Task directions: Where the line containing "rw [hf.1]; omega)]" appears, end your copy; everything from the first line of the records below up to and including it must be reproduced exactly.
▽
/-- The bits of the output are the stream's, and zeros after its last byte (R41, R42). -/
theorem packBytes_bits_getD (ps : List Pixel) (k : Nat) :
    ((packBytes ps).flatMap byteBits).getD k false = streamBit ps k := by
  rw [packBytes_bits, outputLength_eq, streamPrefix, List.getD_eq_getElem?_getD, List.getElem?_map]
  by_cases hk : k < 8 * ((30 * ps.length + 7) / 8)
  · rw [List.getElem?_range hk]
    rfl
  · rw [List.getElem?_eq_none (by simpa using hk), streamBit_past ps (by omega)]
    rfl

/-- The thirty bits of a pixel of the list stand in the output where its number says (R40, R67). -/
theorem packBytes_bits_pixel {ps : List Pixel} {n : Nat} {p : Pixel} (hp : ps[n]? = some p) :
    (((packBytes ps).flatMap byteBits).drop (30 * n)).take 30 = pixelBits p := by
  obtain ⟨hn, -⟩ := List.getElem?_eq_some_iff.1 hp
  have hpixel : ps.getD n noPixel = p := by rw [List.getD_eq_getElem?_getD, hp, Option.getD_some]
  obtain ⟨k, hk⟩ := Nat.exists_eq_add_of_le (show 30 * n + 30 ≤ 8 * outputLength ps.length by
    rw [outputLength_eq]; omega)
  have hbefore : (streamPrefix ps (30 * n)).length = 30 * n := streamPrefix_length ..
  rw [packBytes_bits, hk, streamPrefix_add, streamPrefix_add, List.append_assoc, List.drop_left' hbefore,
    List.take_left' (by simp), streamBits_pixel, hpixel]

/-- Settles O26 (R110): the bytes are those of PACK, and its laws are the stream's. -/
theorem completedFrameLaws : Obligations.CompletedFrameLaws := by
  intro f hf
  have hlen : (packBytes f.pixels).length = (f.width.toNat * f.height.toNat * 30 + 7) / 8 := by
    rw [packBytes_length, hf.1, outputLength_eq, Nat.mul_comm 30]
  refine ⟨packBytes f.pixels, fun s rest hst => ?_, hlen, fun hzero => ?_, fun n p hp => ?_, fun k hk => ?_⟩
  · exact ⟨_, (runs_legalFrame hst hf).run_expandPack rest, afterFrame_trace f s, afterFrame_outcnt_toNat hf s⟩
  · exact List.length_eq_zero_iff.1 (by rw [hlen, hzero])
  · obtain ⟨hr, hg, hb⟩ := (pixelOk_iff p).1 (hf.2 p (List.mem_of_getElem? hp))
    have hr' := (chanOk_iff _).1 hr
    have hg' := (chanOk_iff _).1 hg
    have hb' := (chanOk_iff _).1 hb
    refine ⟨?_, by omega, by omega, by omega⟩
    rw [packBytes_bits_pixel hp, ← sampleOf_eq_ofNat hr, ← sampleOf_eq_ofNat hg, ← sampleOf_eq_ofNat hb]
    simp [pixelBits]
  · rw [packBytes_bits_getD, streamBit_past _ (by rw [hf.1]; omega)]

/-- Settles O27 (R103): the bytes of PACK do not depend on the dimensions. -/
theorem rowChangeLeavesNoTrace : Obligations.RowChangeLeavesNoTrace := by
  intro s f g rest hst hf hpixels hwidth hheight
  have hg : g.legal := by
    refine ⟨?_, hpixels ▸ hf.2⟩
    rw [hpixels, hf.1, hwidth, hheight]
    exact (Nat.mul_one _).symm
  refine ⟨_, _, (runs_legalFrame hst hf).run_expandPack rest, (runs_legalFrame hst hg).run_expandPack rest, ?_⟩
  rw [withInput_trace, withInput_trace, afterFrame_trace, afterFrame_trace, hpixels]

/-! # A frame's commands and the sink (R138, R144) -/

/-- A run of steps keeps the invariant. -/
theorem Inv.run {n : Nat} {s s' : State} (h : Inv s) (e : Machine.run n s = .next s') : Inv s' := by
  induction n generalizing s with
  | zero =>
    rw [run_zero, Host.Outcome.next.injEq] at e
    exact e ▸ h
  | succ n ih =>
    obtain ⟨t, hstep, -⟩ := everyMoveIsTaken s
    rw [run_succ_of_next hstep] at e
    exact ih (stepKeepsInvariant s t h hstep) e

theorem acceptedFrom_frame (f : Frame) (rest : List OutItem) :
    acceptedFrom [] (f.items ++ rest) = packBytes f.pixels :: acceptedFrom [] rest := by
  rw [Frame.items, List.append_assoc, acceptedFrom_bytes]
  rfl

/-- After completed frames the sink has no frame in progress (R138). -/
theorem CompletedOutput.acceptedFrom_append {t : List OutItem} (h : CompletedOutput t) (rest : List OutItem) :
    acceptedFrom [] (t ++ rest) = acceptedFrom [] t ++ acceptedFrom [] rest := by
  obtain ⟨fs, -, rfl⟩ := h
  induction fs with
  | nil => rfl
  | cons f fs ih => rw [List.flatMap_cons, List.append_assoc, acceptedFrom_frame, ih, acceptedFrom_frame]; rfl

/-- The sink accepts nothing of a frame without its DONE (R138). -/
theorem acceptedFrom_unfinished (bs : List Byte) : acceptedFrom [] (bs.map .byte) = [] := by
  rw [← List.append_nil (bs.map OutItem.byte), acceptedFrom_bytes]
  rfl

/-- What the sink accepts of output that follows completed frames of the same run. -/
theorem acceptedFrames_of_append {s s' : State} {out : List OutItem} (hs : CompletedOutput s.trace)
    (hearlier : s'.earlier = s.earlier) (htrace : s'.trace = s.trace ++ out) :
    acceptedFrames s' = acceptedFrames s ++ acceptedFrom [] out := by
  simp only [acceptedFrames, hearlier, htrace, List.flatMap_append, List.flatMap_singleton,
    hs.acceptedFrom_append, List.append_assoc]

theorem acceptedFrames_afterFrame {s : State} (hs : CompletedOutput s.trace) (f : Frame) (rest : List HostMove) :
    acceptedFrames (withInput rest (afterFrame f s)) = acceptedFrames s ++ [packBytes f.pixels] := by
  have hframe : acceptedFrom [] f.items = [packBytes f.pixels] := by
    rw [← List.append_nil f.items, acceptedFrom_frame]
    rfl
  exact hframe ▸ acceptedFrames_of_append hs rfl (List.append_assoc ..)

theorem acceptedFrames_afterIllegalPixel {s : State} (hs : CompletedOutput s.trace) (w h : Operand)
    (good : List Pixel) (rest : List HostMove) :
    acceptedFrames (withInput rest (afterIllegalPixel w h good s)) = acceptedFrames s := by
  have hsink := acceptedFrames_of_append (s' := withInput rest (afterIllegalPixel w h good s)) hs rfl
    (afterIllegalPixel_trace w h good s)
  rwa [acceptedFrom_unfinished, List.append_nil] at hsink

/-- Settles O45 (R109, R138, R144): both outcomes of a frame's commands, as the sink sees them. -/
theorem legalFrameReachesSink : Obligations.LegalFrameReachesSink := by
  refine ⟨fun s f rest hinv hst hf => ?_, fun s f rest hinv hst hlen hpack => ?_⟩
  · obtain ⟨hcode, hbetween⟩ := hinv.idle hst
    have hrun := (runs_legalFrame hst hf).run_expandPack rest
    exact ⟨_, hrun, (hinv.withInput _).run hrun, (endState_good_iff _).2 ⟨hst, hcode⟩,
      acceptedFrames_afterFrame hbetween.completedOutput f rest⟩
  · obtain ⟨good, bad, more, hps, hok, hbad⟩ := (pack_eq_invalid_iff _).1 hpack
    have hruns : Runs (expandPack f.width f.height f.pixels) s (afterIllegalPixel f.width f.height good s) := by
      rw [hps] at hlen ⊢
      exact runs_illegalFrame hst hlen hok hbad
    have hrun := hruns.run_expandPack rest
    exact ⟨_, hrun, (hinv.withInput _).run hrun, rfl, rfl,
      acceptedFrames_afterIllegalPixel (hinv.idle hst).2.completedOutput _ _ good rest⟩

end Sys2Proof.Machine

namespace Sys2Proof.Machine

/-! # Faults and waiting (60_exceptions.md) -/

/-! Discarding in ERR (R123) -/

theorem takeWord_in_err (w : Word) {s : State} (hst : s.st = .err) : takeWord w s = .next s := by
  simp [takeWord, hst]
△
Solved exercise:
/-- The bits of the output are the stream's, and zeros after its last byte (R41, R42). -/
theorem packBytes_bits_getD (ps : List Pixel) (k : Nat) :
    ((packBytes ps).flatMap byteBits).getD k false = streamBit ps k := by
  rw [packBytes_bits, outputLength_eq, streamPrefix, List.getD_eq_getElem?_getD, List.getElem?_map]
  by_cases hk : k < 8 * ((30 * ps.length + 7) / 8)
  · rw [List.getElem?_range hk]
    rfl
  · rw [List.getElem?_eq_none (by simpa using hk), streamBit_past ps (by omega)]
    rfl

/-- The thirty bits of a pixel of the list stand in the output where its number says (R40, R67). -/
theorem packBytes_bits_pixel {ps : List Pixel} {n : Nat} {p : Pixel} (hp : ps[n]? = some p) :
    (((packBytes ps).flatMap byteBits).drop (30 * n)).take 30 = pixelBits p := by
  obtain ⟨hn, -⟩ := List.getElem?_eq_some_iff.1 hp
  have hpixel : ps.getD n noPixel = p := by rw [List.getD_eq_getElem?_getD, hp, Option.getD_some]
  obtain ⟨k, hk⟩ := Nat.exists_eq_add_of_le (show 30 * n + 30 ≤ 8 * outputLength ps.length by
    rw [outputLength_eq]; omega)
  have hbefore : (streamPrefix ps (30 * n)).length = 30 * n := streamPrefix_length ..
  rw [packBytes_bits, hk, streamPrefix_add, streamPrefix_add, List.append_assoc, List.drop_left' hbefore,
    List.take_left' (by simp), streamBits_pixel, hpixel]

/-- Settles O26 (R110): the bytes are those of PACK, and its laws are the stream's. -/
theorem completedFrameLaws : Obligations.CompletedFrameLaws := by
  intro f hf
  have hlen : (packBytes f.pixels).length = (f.width.toNat * f.height.toNat * 30 + 7) / 8 := by
    rw [packBytes_length, hf.1, outputLength_eq, Nat.mul_comm 30]
  refine ⟨packBytes f.pixels, fun s rest hst => ?_, hlen, fun hzero => ?_, fun n p hp => ?_, fun k hk => ?_⟩
  · exact ⟨_, (runs_legalFrame hst hf).run_expandPack rest, afterFrame_trace f s, afterFrame_outcnt_toNat hf s⟩
  · exact List.length_eq_zero_iff.1 (by rw [hlen, hzero])
  · obtain ⟨hr, hg, hb⟩ := (pixelOk_iff p).1 (hf.2 p (List.mem_of_getElem? hp))
    have hr' := (chanOk_iff _).1 hr
    have hg' := (chanOk_iff _).1 hg
    have hb' := (chanOk_iff _).1 hb
    refine ⟨?_, by omega, by omega, by omega⟩
    rw [packBytes_bits_pixel hp, ← sampleOf_eq_ofNat hr, ← sampleOf_eq_ofNat hg, ← sampleOf_eq_ofNat hb]
    simp [pixelBits]
  · rw [packBytes_bits_getD, streamBit_past _ (by rw [hf.1]; omega)]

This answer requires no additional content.